Ericsson Tavares

Personal information
- Nationality: Portuguese
- Born: 29 January 2001 (age 25)

Sport
- Sport: Athletics
- Event: Sprint

Achievements and titles
- Personal bests: 200m: 20.90 (Braga, 2025) 400m: 46.15 (Toruń, 2026)

= Ericsson Tavares =

Portuguese sprinter (born 2001)

Ericsson Tavares (born 29 January 2001) is a Portuguese sprinter who primarily competes over 200 and 400 metres. He has been running internationally for Portugal since 2021, and ran in the Portuguese 4 x 400 metres relay team at the 2025 World Championships who set a new national record.

==Biography==
A member of the Seia Athletics Centre in Seia in Guarda District of Portugal, he made his championship debut as he competed for Portugal at the 2021 European Athletics U23 Championships in Tallinn, Estonia, winning his 400 metres heat to reach the semi-finals in a personal best time of 46.61 seconds. That year, he was called-up to the senior Portugal team for the first time, running in the 4 x 400 metres relay at the 2021 European Athletics Team Championships.

By July 2022, he was a member of Benfica and set a new personal best of 21.32 seconds for the 200 metres whilst competing in France.

He ran in the 4 x 400 metres relay for Portugal at the 2024 European Athletics Championships in Rome, Italy, helping the team to a sixth place finish.

In January 2025, competing in Astana, Kazhakstan, on the World Athletics Continental Indoor Tour, he ran a 400 metres indoor personal best of 46.72 seconds to move to third on the Portuguese all-time list.
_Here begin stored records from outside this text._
-- ==== Sys2Proof/Machine/Strip.lean ====
section
/-!
DEFINITION. The frame commands `NOP`, `SET`, `SETALL`, `CLR`, `CLRALL`, `GET` (R90 to R97). Each is the effect of the
command when it is accepted; with `cmd_ready = 0` nothing happens (R71).
-/

namespace Sys2Proof.Machine

/-- `NOP` (R91): nothing, no state changes. -/
def execNop (s : State) : Result := accept s fun s => .next s

/-- `SET idx, r, g, b` (R93). -/
def execSet (idx : LedIndex) (r g b : Byte) (s : State) : Result :=
  accept s fun s => boundChecked (.set idx r g b) idx s fun s => .next (storeLED idx.toNat r g b s)

/-- `SETALL r, g, b` (R94). -/
def execSetall (r g b : Byte) (s : State) : Result := accept s fun s => .next (storeAllLEDs r g b s)

/-- `CLR idx` (R95): that of `SET idx, 0, 0, 0`, with the `CLR` word in `FINFO` on a fault. -/
def execClr (idx : LedIndex) (s : State) : Result :=
  accept s fun s => boundChecked (.clr idx) idx s fun s => .next (storeLED idx.toNat 0 0 0 s)

/-- `CLRALL` (R96): that of `SETALL 0, 0, 0`. -/
def execClrall (s : State) : Result := accept s fun s => .next (storeAllLEDs 0 0 0 s)

/-- `GET idx` (R97). -/
def execGet (idx : LedIndex) (s : State) : Result :=
  accept s fun s => boundChecked (.get idx) idx s fun s =>
    .next (respond (colourWord (loadLED idx.toNat s).1 (loadLED idx.toNat s).2.1 (loadLED idx.toNat s).2.2) s)

end Sys2Proof.Machine
end

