-- ==== Sys2Proof/Laws/PerInstr.lean ====
section
/-!
SUPPORT. Family `TableRow`: the word of every command matches its row of spec/opcode_table.json (R74), whatever its operands.
-/

namespace Sys2Proof.Laws.TableRow

/-- `(w AND mask) = pattern` for the command's word and row (R74). -/
abbrev Statement (i : Instr) : Prop := encode i &&& (opcodeRow i).mask = (opcodeRow i).pattern

theorem nop : Statement .nop := by decide

theorem set (idx : LedIndex) (r g b : Byte) : Statement (.set idx r g b) := by
  have h := layout_and 0x01 0xFF idx 0 r 0 g 0 b 0
  simpa [Statement, encode, opcodeRow, layout] using h

theorem setall (r g b : Byte) : Statement (.setall r g b) := by
  have h := layout_and 0x02 0xFF 0 0xFFFF r 0 g 0 b 0
  simpa [Statement, encode, opcodeRow, layout] using h

theorem clr (idx : LedIndex) : Statement (.clr idx) := by
  have h := layout_and 0x03 0xFF idx 0 0 0xFF 0 0xFF 0 0xFF
  simpa [Statement, encode, opcodeRow, layout] using h

theorem clrall : Statement .clrall := by decide

theorem flush : Statement .flush := by decide

theorem get (idx : LedIndex) : Statement (.get idx) := by
  have h := layout_and 0x06 0xFF idx 0 0 0xFF 0 0xFF 0 0xFF
  simpa [Statement, encode, opcodeRow, layout] using h

theorem setpres (v : Bool) : Statement (.setpres v) := by cases v <;> decide

theorem rdstat (sel : Selector) : Statement (.rdstat sel) := by cases sel <;> decide

theorem cnext : Statement .cnext := by decide

end Sys2Proof.Laws.TableRow
end

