/-- Settles O53: the trace ends in `RST`, the flush puts its symbols behind it, and `LATCH` another `RST`. -/
theorem waitedFlushIsBracketed : Obligations.WaitedFlushIsBracketed := by
  intro s hs hto hk hl
  have ⟨hok, _⟩ := hs
  obtain ⟨-, hlast⟩ := hto
  obtain ⟨before, hbefore⟩ := List.getLast?_eq_some_iff.1 (hlast.2 hl)
  have hen : latchEnabled (flushWhole (clearStrobe s)) = true :=
    latchEnabled_iff.2 ⟨flushWhole_latched hok, rfl⟩
  have hrun : eventSteps [.cmd 0x050000000000, .latch] s = .next (latchStep (flushWhole (clearStrobe s))) := by
    rw [eventSteps, eventStep_flush hk, andThen_next, eventSteps, eventStep_latch hen, andThen_next, eventSteps]
  refine ⟨_, hrun, RST_notMem_flushSymbols s, before, [], ?_⟩
  have htrace : (latchStep (flushWhole (clearStrobe s))).trace = (s.trace ++ flushSymbols s) ++ [.RST] := rfl
  rw [htrace, hbefore]
  simp

/-! ### Fault entry (R189, R190) -/

/-- A fault waits for no part of the idle update (R190). -/
theorem idleEdge_enterFault (c : FaultCause) (w : CmdWord) (s : State) :
    idleEdge (enterFault c w s) = enterFault c w (idleEdge s) := by
  rcases Nat.lt_or_ge s.ser.gapcnt s.params.resetCyc with h | h
  · rw [idleEdge_counts h, idleEdge_counts (s := enterFault c w s) h]
    rfl
  · rw [idleEdge_saturated h, idleEdge_saturated (s := enterFault c w s) h]
    rfl

/-- An edge whose accepted word faults is the edge without a command, but for `FAULT` and `FINFO` (R190). -/
theorem clockEdge_faults {p : Pins} {s : State} {c : FaultCause} (ha : accepts p s = true)
    (he : portEffect p s = enterFault c p.cmd (clearStrobe s)) :
    ∃ u, clockEdge { p with cmdValid := false } s = .next u ∧
      clockEdge p s = .next { u with fault := c, finfo := p.cmd } ∧ u.pres = presAfter p s := by
  obtain ⟨-, -, hr⟩ := accepts_iff.1 ha
  obtain ⟨-, hi, -⟩ := ready_of_accepts ha
  have hn : accepts { p with cmdValid := false } s = false := rfl
  have hf : startsFlush p s = false := by
    by_contra hf
    rw [Bool.not_eq_false] at hf
    rw [portEffect_flush hf] at he
    have hph := congrArg (fun x : State => x.ser.phase) he
    simp [startPulse, hi] at hph
  refine ⟨_, clockEdge_quiet (p := { p with cmdValid := false }) hr hi (by simp [startsFlush, hn]), ?_, rfl⟩
  rw [clockEdge_quiet hr hi hf, he, idleEdge_enterFault, portEffect_rejects hn]
  rfl

/-- The port at an edge that accepts an illegal word. -/
theorem portEffect_illegal {p : Pins} {s : State} {e : IllegalWord} (ha : accepts p s = true)
    (hd : decode p.cmd = .error e) : portEffect p s = enterFault .illegalCmd p.cmd (clearStrobe s) :=
  (portEffect_accepts ha).trans (wordEffect_error hd _)

/-- The port at an edge that accepts a command. -/
theorem portEffect_ok {p : Pins} {s : State} {i : Instr} (h : AcceptsCommand p s i) :
    portEffect p s = commandEffect i (clearStrobe s) := (portEffect_accepts h.1).trans (wordEffect_ok h.2 _)

/-- An index out of range is a fault with the command's word (R92). -/
theorem commandEffect_out {s : State} {i : Instr} {idx : LedIndex} (hi : HasIndex i idx) (hn : s.params.n ≤ idx.toNat) :
    commandEffect i s = enterFault .indexRange (encode i) s := by
  obtain ⟨r, g, b, rfl⟩ | rfl | rfl := hi <;> exact if_neg (by omega)

/-- Settles O41: both kinds of fault are `clockEdge_faults`. -/
theorem faultEntryIsPrecise : Obligations.FaultEntryIsPrecise := by
  refine fun s p _ ha => ⟨fun e hd => ?_, fun i idx hd hi hn => ?_⟩
  · obtain ⟨u, hu, ht, -⟩ := clockEdge_faults ha (portEffect_illegal ha hd)
    exact ⟨u, hu, ht⟩
  · have he : portEffect p s = enterFault .indexRange p.cmd (clearStrobe s) := by
      rw [portEffect_ok ⟨ha, hd⟩, commandEffect_out (s := clearStrobe s) hi hn, ← decode_eq_ok_iff.1 hd]
    obtain ⟨u, hu, ht, -⟩ := clockEdge_faults ha he
    exact ⟨u, hu, ht⟩

/-- Settles O43: the reserved bit makes the word illegal before any index is looked at. -/
theorem illegalBeatsIndexRange : Obligations.IllegalBeatsIndexRange := by
  intro s p _ ha hop hz _
  have hd : decode p.cmd = .error .reservedBit := by
    obtain hop | hop := hop
    · exact (decode_of_opClr hop).trans (if_neg hz)
    · exact (decode_of_opGet hop).trans (if_neg hz)
  obtain ⟨u, -, ht, hpres⟩ := clockEdge_faults ha (portEffect_illegal ha hd)
  exact ⟨_, ht, rfl, rfl, hpres⟩

end Sys2Proof.Machine

/-!
PROOF of O39 and O40: ticks beside commands. `wholeEffect` is what an accepted word does at the event level; only `RDSTAT`
reads the presence registers, so every other word has the same effect whatever they hold (R188, R195).
-/

namespace Sys2Proof.Machine

/-! ### Words at the event level (R110) -/

/-- The state an accepted word leaves at the event level: `FLUSH` is one step, every other word is as at an edge. -/
def wholeEffect (w : CmdWord) (s : State) : State := if decode w = .ok .flush then flushWhole s else wordEffect w s

theorem wholeEffect_flush {w : CmdWord} (h : decode w = .ok .flush) (s : State) : wholeEffect w s = flushWhole s := if_pos h

theorem wholeEffect_word {w : CmdWord} (h : decode w ≠ .ok .flush) (s : State) : wholeEffect w s = wordEffect w s :=
  if_neg h

/-- A command's step of the event level in a ready block (R71, R110). -/
theorem eventStep_cmd {s : State} (h : s.cmdReady = true) (w : CmdWord) :
    eventStep (.cmd w) s = .next (wholeEffect w (clearStrobe s)) := by
  rw [eventStep_ready h, executeWordWhole, wholeEffect]
  split
  · rfl
  · exact executeWord_ready (s := clearStrobe s) h fun hd => absurd hd ‹_›

/-- But for the line, a word has one effect at both levels. -/
theorem wholeEffect_rest (w : CmdWord) (s : State) :
    wholeEffect w s = { wordEffect w s with ser := (wholeEffect w s).ser, trace := (wholeEffect w s).trace } := by
  by_cases h : decode w = .ok .flush
  · rw [wholeEffect_flush h, wordEffect_ok h]
    rfl
  · rw [wholeEffect_word h]

@[simp] theorem wholeEffect_params (w : CmdWord) (s : State) : (wholeEffect w s).params = s.params := by
  rw [wholeEffect_rest]; exact wordEffect_params w s

@[simp] theorem wholeEffect_pres (w : CmdWord) (s : State) : (wholeEffect w s).pres = s.pres := by
  rw [wholeEffect_rest]; exact wordEffect_pres w s

/-- Only `SETPRES` writes the flag (R195). -/
theorem wholeEffect_pflag {w : CmdWord} (hw : ∀ v, decode w ≠ .ok (.setpres v)) (s : State) :
    (wholeEffect w s).pflag = s.pflag := by
  rw [wholeEffect_rest]
  show (wordEffect w s).pflag = s.pflag
  cases hd : decode w with
  | ok i =>
    rw [wordEffect_ok hd]
    exact (commandEffect_effect i s).pflag fun v hi => hw v (hi ▸ hd)
  | error e => rw [wordEffect_error hd]; rfl

theorem isRdstat_iff {w : CmdWord} : isRdstat w = true ↔ ∃ x, decode w = .ok (.rdstat x) := by
  unfold isRdstat
  split
  case h_1 x h => exact iff_of_true rfl ⟨x, h⟩
  case h_2 h => exact iff_of_false (by simp) fun ⟨x, hx⟩ => h x hx

/-- A command other than `RDSTAT` neither reads nor writes the presence registers (R195). -/
theorem commandEffect_withPres {i : Instr} (hi : ∀ x, i ≠ .rdstat x) (s : State) (q : Presence) :
    commandEffect i { s with pres := q } = { commandEffect i s with pres := q } := by
  cases i with
  | rdstat x => exact absurd rfl (hi x)
  | set => simp only [commandEffect]; split <;> rfl
  | clr => simp only [commandEffect]; split <;> rfl
  | get => simp only [commandEffect]; split <;> rfl
  | _ => rfl

theorem wholeEffect_withPres {w : CmdWord} (hw : isRdstat w = false) (s : State) (q : Presence) :
    wholeEffect w { s with pres := q } = { wholeEffect w s with pres := q } := by
  by_cases h : decode w = .ok .flush
  · rw [wholeEffect_flush h, wholeEffect_flush h]
    rfl
  · rw [wholeEffect_word h, wholeEffect_word h]
    cases hd : decode w with
    | error e => rw [wordEffect_error hd, wordEffect_error hd]; rfl
    | ok i =>
      rw [wordEffect_ok hd, wordEffect_ok hd]
      refine commandEffect_withPres (fun x hx => ?_) s q
      rw [isRdstat_iff.2 ⟨x, hx ▸ hd⟩] at hw
      cases hw

/-! ### A tick and a command at one edge (R188) -/

/-- The tick, then the command: the presence registers of the tick, all else of the command. -/
theorem eventSteps_tick_cmd {s : State} (hk : s.cmdReady = true) {w : CmdWord} (hw : isRdstat w = false) :
    eventSteps [.tick, .cmd w] s =
      .next { wholeEffect w (clearStrobe s) with pres := tickPresence s.params s.pflag s.pres } := by
  rw [eventSteps, eventStep, andThen_next, eventSteps, eventStep_cmd (s := tickAt s s) hk, andThen_next, eventSteps]
  exact congrArg Host.Outcome.next (wholeEffect_withPres hw (clearStrobe s) _)
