-- ==== Sys2Proof/Machine/Des.lean ====
section
/-! DEFINITION. The DES commands (R248 to R259 of 44_des.md). The key and text framing is in Machine/Operands.lean, the
tables in Machine/DesTables.lean. -/
namespace Sys2Proof.Machine

/-- Bit `⟨i⟩` of a DES value, counted from 1 at the most significant (R10). -/
def desBit {w : Nat} (v : BitVec w) (i : Nat) : Nat := if v.getMsbD (i - 1) then 1 else 0

/-- `Permute(T, n, v)` with `|T| = m` (R10). -/
def permute {n : Nat} (m : Nat) (T : List Nat) (v : BitVec n) : BitVec m :=
  BitVec.ofNat m (T.foldl (fun acc i => acc * 2 + desBit v i) 0)

/-- The rounds of `KeySchedule`: rotate both halves, then PC-2 (R248). -/
def keyRounds : List Nat → BitVec 28 → BitVec 28 → List (BitVec 48)
  | [], _, _ => []
  | sh :: rest, C, D =>
    permute 48 tablePC2 (C.rotateLeft sh ++ D.rotateLeft sh) :: keyRounds rest (C.rotateLeft sh) (D.rotateLeft sh)

/-- `KeySchedule(k)`: the round keys 1 to 16 (R248). -/
def keySchedule (k : BitVec 64) : List (BitVec 48) :=
  let CD : BitVec 56 := permute 56 tablePC1 k
  keyRounds shiftSchedule (CD.extractLsb' 28 28) (CD.extractLsb' 0 28)

/-- `Sg[row][col]` for group `g` counted from 0 (R246). -/
def sBox (g row col : Nat) : Nat := ((sBoxes.getD g []).getD row []).getD col 0

/-- The 4-bit value of one 6-bit group: outer bits the row, inner bits the column (R249). -/
def sBoxGroup (g : Nat) (b : BitVec 6) : Nat :=
  sBox g (2 * desBit b 1 + desBit b 6) (8 * desBit b 2 + 4 * desBit b 3 + 2 * desBit b 4 + desBit b 5)

/-- `f(R, Kj)` (R249). Group 0 is the most significant. -/
def feistel (R : BitVec 32) (k : BitVec 48) : BitVec 32 :=
  let x := permute 48 tableE R ^^^ k
  let y := BitVec.ofNat 32
    ((List.range 8).foldl (fun acc g => acc * 16 + sBoxGroup g (x.extractLsb' (42 - 6 * g) 6)) 0)
  permute 32 tableP y

/-- One round: `(L, R) <- (R, L ⊕ f(R, k))` (R251). -/
def desRound (LR : BitVec 32 × BitVec 32) (k : BitVec 48) : BitVec 32 × BitVec 32 :=
  (LR.2, LR.1 ^^^ feistel LR.2 k)

/-- Encryption or decryption (R251). -/
inductive DesDir where
  | enc | dec
deriving DecidableEq, Repr

/-- The round keys in the order of their use: reversed to decrypt (R251). -/
def keysInOrder (dir : DesDir) (RK : List (BitVec 48)) : List (BitVec 48) :=
  match dir with
  | .enc => RK
  | .dec => RK.reverse

/-- `DESBlock(b, RK, dir)` (R251). -/
def desBlock (b : BitVec 64) (RK : List (BitVec 48)) (dir : DesDir) : BitVec 64 :=
  let x : BitVec 64 := permute 64 tableIP b
  let LR := (keysInOrder dir RK).foldl desRound (x.extractLsb' 32 32, x.extractLsb' 0 32)
  permute 64 tableFP (LR.2 ++ LR.1 : BitVec 64)

/-- The blocks of 8 bytes in increasing order, each on its own (R251, R260). -/
def desBlocks (RK : List (BitVec 48)) (dir : DesDir) (T : List Byte) : List Byte :=
  (blocks 8 (T.length / 8) T).flatMap fun b => bytesOfBlock 8 (desBlock (blockOfBytes b) RK dir)

/-- `DES_KS` as a function of its operands (R255). -/
def cmdDesKs (K _I : List Byte) : Result := do
  let k ← desKey K true
  .ok ((keySchedule k).flatMap fun rk => bytesOfBlock 6 rk)

/-- `DES_ENC` as a function of its operands (R256). -/
def cmdDesEnc (K I : List Byte) : Result := do
  let k ← desKey K true
  if I.all isAscii then .ok (desBlocks (keySchedule k) .enc (desPad I)) else .error .invalidInputEncoding

/-- `DES_DEC` as a function of its operands (R257). -/
def cmdDesDec (K I : List Byte) : Result := do
  let k ← desKey K true
  if I.length % 8 = 0 then .ok (stripTrailing (desBlocks (keySchedule k) .dec I) 0x20#8)
  else .error .invalidInputEncoding

/-- `DES_ENC_RAW` as a function of its operands (R258). -/
def cmdDesEncRaw (K I : List Byte) : Result := do
  let k ← desKey K false
  if I.length % 8 = 0 then .ok (desBlocks (keySchedule k) .enc I) else .error .invalidInputEncoding

/-- `DES_DEC_RAW` as a function of its operands (R259). -/
def cmdDesDecRaw (K I : List Byte) : Result := do
  let k ← desKey K false
  if I.length % 8 = 0 then .ok (desBlocks (keySchedule k) .dec I) else .error .invalidInputEncoding

/-- `DES_KS` (R255). -/
def execDesKs (s : State) : Host.Outcome State Fault Refusal := runCommand cmdDesKs s

/-- `DES_ENC` (R256). -/
def execDesEnc (s : State) : Host.Outcome State Fault Refusal := runCommand cmdDesEnc s

/-- `DES_DEC` (R257). -/
def execDesDec (s : State) : Host.Outcome State Fault Refusal := runCommand cmdDesDec s

/-- `DES_ENC_RAW` (R258). -/
def execDesEncRaw (s : State) : Host.Outcome State Fault Refusal := runCommand cmdDesEncRaw s

/-- `DES_DEC_RAW` (R259). -/
def execDesDecRaw (s : State) : Host.Outcome State Fault Refusal := runCommand cmdDesDecRaw s

end Sys2Proof.Machine
end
In March, he ran for Portugal at the 2025 European Athletics Indoor Championships in Apeldoorn, Netherlands, without progressing past the heats of the 400 metres. He competed for Portugal at the 2025 World Athletics Relays in Guangzhou, China, helping the men's 4 x 400 metres team qualify for the upcoming world championships. He competed for Portugal at the 2025 European Athletics Team Championships First Division in Madrid, Spain, in June 2025.

He ran in the men's 4 x 400 metres relay for Portugal at the 2025 World Athletics Championships in Tokyo, Japan, helping the team qualify for the final with a national record time of 2:59.70, running alongside Pedro Afonso, João Coelho and Omar Elkhatib, the first time a Portuguese team had run under three minutes.

Tavares ran a personal best of 46.15 seconds in the semi-finals of the 400 metres at the 2026 World Athletics Indoor Championships in Toruń, Poland. He also ran in the men's 4 x 400 metres relay on the last day of the championships, as the Portuguese team placed fifth in the final. He completed his relay leg despite suffering an injury at the beginning of the run, with Tavares accidentally spiked by Jamaican Delano Kennedy on the back of his Achilles tendon. Tavares was eventually taken out of the arena on a stretcher post-race.

Competing at the 2026 World Athletics Relays in Botswana, he was part of the Portugal men's 4 x 400 metres relay team which set a national record of 2:59.01 on the opening day. Competing at the 2026 European Athletics Championships in Birmingham, England in August, he was a semi-finalist in the 400 metres. He also competed in the men's 4 × 400 metres relay at the championships.